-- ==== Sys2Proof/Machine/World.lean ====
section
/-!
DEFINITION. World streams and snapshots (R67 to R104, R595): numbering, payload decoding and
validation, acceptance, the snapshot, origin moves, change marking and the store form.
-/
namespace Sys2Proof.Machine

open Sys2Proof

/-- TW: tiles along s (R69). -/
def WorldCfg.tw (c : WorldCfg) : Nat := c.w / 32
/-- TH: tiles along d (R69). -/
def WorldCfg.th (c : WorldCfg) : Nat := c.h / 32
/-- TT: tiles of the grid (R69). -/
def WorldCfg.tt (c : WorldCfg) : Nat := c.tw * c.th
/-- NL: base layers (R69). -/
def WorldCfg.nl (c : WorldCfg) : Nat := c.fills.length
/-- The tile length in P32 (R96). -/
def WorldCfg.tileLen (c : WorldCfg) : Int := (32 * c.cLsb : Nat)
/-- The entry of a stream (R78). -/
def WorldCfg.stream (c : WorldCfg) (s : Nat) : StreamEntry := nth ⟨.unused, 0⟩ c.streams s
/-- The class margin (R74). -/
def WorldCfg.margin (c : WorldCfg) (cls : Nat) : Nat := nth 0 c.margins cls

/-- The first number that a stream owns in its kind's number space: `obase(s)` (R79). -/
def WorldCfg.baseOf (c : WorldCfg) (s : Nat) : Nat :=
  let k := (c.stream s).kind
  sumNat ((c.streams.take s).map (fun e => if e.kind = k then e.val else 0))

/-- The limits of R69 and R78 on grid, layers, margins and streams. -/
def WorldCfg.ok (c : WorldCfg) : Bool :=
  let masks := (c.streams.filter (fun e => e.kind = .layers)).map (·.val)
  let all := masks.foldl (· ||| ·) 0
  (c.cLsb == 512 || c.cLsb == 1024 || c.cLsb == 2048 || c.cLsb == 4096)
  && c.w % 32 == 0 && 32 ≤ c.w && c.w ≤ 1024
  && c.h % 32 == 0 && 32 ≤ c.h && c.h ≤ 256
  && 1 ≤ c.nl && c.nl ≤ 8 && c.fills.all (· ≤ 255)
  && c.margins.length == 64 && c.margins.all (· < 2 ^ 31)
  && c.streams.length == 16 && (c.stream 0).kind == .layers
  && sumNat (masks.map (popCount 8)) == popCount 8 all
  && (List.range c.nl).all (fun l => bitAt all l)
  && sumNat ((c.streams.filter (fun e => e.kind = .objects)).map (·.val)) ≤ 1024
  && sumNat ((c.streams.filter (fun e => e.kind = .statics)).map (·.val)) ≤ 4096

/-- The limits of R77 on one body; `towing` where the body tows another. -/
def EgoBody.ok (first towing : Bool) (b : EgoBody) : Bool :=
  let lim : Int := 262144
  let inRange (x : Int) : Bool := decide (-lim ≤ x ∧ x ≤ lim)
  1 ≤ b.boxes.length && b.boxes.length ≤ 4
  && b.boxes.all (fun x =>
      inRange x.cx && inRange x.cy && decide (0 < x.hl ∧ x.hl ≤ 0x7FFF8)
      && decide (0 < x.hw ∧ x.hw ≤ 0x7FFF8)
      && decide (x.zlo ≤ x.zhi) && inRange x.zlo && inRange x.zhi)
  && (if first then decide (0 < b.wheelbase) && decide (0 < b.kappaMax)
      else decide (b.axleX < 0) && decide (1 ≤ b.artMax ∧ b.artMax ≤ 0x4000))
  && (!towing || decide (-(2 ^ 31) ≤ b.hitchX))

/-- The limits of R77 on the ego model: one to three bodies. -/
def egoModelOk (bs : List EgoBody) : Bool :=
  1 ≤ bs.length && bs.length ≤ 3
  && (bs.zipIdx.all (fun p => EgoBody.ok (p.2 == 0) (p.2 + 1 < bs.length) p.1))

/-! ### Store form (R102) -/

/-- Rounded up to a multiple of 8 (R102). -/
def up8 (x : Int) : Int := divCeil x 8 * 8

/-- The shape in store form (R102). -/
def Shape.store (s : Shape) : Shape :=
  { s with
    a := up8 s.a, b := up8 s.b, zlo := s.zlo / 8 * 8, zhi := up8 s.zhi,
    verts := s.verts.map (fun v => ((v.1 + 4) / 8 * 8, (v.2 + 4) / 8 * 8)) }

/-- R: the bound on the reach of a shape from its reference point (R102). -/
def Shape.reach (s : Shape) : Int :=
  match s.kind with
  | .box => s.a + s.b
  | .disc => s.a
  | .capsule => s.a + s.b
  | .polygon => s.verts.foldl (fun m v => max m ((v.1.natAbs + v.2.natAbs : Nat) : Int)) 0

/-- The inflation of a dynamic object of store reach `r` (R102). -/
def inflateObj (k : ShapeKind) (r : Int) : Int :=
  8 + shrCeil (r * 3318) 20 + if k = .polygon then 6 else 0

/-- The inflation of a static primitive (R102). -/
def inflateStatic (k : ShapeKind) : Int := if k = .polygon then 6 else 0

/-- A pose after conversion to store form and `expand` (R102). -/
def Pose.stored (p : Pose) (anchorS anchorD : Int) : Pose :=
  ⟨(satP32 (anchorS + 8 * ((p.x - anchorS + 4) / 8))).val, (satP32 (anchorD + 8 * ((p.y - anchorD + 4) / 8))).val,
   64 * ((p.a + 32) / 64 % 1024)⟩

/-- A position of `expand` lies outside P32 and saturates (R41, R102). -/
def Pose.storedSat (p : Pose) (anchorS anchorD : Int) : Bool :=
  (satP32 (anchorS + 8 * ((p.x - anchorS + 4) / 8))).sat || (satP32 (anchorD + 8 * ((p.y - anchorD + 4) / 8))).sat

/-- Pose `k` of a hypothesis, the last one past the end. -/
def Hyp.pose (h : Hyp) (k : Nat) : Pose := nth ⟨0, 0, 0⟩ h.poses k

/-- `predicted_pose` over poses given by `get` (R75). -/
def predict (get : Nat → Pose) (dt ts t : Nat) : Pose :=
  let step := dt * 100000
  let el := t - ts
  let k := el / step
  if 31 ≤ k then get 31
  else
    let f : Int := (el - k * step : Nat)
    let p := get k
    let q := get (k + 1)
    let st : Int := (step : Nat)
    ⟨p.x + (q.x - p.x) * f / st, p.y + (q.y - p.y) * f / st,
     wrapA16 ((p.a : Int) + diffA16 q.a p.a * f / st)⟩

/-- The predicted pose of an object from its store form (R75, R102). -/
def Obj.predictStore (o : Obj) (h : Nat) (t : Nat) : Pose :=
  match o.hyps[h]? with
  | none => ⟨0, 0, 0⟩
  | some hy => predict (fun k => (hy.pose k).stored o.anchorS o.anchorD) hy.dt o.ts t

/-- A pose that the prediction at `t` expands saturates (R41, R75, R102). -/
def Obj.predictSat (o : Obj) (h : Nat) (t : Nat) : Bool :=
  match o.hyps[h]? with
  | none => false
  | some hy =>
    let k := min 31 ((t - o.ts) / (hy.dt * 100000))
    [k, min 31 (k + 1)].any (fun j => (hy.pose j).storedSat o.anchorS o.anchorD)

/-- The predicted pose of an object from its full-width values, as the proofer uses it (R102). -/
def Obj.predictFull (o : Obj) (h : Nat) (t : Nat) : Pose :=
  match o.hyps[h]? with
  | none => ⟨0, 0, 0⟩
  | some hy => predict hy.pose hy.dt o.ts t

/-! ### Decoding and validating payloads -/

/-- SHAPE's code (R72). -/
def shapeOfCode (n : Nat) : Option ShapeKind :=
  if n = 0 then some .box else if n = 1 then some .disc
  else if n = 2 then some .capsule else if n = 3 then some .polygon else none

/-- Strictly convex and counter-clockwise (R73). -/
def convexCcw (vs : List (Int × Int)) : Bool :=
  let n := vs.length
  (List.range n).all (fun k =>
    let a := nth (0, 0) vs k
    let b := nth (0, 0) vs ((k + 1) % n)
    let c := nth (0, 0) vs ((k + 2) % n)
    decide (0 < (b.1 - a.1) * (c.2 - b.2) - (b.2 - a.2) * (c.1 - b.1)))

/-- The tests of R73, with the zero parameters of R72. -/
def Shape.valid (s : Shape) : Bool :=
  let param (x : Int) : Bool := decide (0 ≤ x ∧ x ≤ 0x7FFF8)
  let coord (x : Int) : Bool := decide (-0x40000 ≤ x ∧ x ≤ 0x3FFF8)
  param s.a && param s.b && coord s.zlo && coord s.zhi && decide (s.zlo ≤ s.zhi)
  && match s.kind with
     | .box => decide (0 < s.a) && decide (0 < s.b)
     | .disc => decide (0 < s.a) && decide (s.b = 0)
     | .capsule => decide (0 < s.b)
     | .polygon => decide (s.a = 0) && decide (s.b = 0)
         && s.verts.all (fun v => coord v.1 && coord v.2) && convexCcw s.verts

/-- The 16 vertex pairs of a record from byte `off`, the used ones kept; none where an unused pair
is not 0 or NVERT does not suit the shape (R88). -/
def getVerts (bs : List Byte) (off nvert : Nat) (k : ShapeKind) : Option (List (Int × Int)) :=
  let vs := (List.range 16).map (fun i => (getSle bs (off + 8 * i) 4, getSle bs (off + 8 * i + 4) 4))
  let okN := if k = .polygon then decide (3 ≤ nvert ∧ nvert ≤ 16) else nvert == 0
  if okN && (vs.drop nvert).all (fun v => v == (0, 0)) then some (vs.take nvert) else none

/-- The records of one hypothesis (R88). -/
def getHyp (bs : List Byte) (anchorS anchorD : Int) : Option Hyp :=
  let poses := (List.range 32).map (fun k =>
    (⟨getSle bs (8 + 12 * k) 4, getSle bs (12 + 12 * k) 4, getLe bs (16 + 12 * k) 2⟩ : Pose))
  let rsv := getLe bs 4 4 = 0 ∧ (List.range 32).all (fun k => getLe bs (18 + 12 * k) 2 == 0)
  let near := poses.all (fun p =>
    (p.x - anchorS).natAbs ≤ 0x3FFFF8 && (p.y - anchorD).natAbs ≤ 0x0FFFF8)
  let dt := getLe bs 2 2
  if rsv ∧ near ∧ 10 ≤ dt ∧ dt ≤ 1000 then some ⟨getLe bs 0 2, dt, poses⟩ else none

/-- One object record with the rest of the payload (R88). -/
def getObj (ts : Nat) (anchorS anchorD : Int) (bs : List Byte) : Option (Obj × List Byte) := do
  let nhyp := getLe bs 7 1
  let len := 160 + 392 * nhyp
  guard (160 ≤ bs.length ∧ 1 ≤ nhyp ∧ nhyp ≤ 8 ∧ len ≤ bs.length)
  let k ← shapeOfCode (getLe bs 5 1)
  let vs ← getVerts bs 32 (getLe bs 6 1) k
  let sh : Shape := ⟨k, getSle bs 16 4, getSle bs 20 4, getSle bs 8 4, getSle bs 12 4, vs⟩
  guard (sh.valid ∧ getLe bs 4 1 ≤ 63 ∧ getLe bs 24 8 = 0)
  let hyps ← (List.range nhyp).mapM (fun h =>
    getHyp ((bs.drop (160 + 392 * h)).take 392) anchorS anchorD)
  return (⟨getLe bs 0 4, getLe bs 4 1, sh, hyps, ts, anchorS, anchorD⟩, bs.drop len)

§

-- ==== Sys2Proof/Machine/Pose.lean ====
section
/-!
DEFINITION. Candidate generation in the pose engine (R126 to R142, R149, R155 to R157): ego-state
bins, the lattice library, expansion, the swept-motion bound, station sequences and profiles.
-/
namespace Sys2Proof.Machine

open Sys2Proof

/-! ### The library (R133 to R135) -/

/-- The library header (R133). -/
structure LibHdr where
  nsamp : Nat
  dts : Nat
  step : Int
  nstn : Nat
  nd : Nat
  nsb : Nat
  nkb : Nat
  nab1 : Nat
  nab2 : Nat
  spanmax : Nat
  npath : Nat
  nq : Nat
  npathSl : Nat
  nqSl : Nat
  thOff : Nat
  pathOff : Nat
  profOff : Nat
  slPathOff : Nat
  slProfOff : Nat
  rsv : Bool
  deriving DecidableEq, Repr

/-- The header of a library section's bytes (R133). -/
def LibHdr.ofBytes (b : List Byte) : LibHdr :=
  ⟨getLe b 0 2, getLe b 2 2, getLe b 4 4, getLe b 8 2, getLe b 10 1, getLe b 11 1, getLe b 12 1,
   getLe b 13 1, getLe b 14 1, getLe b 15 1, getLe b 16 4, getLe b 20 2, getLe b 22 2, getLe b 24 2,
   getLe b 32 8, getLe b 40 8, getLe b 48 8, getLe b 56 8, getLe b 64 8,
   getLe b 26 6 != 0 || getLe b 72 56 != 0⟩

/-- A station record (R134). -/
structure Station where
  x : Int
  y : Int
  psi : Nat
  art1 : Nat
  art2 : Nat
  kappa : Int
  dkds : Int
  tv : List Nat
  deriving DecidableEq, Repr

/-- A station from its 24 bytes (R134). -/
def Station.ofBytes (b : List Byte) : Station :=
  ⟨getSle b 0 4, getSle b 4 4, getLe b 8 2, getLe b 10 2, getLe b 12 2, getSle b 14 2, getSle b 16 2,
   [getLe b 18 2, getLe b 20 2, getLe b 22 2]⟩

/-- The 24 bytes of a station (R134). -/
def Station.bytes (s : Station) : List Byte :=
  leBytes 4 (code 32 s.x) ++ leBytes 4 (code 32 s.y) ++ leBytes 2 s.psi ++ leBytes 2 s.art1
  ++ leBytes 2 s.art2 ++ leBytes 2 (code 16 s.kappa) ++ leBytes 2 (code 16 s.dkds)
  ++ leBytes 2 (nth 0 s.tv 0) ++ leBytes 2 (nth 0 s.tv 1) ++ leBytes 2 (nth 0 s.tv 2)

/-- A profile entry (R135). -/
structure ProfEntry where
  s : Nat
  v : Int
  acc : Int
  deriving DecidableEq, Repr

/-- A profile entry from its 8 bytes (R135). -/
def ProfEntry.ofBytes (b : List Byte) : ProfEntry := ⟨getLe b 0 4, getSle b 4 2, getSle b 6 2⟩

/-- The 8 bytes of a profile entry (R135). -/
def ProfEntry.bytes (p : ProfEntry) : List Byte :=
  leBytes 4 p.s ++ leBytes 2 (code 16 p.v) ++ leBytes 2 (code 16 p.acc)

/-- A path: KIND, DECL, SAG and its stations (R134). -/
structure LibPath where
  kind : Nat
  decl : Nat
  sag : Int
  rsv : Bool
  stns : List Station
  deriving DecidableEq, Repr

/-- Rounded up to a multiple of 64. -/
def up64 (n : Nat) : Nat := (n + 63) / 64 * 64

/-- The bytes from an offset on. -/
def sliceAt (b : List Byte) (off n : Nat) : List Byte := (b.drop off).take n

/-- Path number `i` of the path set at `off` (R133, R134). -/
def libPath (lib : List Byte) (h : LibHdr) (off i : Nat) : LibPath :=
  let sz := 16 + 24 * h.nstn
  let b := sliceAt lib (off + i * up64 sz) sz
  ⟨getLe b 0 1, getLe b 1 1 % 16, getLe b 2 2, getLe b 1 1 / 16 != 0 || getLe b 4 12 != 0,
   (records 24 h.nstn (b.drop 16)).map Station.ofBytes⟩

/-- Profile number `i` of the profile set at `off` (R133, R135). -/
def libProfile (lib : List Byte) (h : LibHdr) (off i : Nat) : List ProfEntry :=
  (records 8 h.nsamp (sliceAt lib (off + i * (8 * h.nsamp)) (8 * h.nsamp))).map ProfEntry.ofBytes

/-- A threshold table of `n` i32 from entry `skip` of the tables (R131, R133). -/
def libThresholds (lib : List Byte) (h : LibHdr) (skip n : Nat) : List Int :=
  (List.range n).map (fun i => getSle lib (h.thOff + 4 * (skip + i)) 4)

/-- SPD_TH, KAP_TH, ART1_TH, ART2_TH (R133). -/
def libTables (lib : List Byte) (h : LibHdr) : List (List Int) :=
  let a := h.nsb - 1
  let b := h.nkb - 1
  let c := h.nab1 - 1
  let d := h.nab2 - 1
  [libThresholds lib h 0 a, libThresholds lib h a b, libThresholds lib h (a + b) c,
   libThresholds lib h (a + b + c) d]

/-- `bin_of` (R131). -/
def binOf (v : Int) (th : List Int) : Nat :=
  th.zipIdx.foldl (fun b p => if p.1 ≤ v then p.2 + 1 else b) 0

§

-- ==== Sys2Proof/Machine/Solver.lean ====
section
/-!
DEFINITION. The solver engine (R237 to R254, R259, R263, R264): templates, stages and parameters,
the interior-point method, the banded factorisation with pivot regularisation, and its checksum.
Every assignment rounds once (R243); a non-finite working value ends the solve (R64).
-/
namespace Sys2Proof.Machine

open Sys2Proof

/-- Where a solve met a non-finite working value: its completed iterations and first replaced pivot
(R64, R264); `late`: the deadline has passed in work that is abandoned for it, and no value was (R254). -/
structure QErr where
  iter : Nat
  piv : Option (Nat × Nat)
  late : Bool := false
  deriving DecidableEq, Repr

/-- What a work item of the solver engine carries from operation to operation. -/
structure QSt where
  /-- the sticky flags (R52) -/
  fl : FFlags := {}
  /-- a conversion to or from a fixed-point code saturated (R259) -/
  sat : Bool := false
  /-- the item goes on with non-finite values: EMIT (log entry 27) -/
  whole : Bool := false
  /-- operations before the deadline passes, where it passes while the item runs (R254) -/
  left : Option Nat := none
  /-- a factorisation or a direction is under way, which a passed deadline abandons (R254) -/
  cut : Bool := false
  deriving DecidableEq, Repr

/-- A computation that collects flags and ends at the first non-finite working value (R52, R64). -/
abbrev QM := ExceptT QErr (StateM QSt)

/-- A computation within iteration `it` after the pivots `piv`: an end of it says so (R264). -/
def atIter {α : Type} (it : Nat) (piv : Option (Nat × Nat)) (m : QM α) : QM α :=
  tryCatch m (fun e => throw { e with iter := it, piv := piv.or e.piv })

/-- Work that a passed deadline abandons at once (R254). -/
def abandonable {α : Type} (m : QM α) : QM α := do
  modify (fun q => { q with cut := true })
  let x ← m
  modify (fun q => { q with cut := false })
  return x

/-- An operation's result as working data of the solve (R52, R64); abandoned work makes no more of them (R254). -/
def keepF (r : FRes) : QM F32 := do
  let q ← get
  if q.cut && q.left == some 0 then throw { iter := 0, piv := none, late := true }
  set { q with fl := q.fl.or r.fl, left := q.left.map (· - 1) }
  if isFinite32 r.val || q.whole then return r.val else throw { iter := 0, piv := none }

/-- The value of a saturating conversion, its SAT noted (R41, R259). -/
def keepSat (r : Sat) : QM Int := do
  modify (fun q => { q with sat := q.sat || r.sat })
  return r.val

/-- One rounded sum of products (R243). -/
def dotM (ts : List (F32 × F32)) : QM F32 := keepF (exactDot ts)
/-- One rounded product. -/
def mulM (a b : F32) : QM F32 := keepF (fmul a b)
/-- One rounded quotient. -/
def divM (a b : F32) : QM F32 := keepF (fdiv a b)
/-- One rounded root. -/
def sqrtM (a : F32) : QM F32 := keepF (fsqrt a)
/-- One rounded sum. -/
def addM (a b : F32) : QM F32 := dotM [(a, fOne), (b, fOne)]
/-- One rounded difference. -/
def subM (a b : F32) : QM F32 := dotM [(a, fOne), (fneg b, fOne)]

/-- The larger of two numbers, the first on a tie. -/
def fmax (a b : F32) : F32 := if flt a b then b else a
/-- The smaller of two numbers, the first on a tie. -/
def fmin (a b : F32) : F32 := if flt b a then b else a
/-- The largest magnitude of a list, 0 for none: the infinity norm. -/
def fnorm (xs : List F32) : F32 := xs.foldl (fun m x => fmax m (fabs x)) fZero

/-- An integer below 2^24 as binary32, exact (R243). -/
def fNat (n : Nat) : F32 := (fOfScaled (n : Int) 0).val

§

**Task prompt**.
Out of the data above, transcribe exactly and only the lines starting with the line that has "(List.range n).all (fun k =>" and going on through the line that has "hypothesis (R88). -/", both included.

**Reply**.
  (List.range n).all (fun k =>
    let a := nth (0, 0) vs k
    let b := nth (0, 0) vs ((k + 1) % n)
    let c := nth (0, 0) vs ((k + 2) % n)
    decide (0 < (b.1 - a.1) * (c.2 - b.2) - (b.2 - a.2) * (c.1 - b.1)))

/-- The tests of R73, with the zero parameters of R72. -/
def Shape.valid (s : Shape) : Bool :=
  let param (x : Int) : Bool := decide (0 ≤ x ∧ x ≤ 0x7FFF8)
  let coord (x : Int) : Bool := decide (-0x40000 ≤ x ∧ x ≤ 0x3FFF8)
  param s.a && param s.b && coord s.zlo && coord s.zhi && decide (s.zlo ≤ s.zhi)
  && match s.kind with
     | .box => decide (0 < s.a) && decide (0 < s.b)
     | .disc => decide (0 < s.a) && decide (s.b = 0)
     | .capsule => decide (0 < s.b)
     | .polygon => decide (s.a = 0) && decide (s.b = 0)
         && s.verts.all (fun v => coord v.1 && coord v.2) && convexCcw s.verts

/-- The 16 vertex pairs of a record from byte `off`, the used ones kept; none where an unused pair
is not 0 or NVERT does not suit the shape (R88). -/
def getVerts (bs : List Byte) (off nvert : Nat) (k : ShapeKind) : Option (List (Int × Int)) :=
  let vs := (List.range 16).map (fun i => (getSle bs (off + 8 * i) 4, getSle bs (off + 8 * i + 4) 4))
  let okN := if k = .polygon then decide (3 ≤ nvert ∧ nvert ≤ 16) else nvert == 0
  if okN && (vs.drop nvert).all (fun v => v == (0, 0)) then some (vs.take nvert) else none

/-- The records of one hypothesis (R88). -/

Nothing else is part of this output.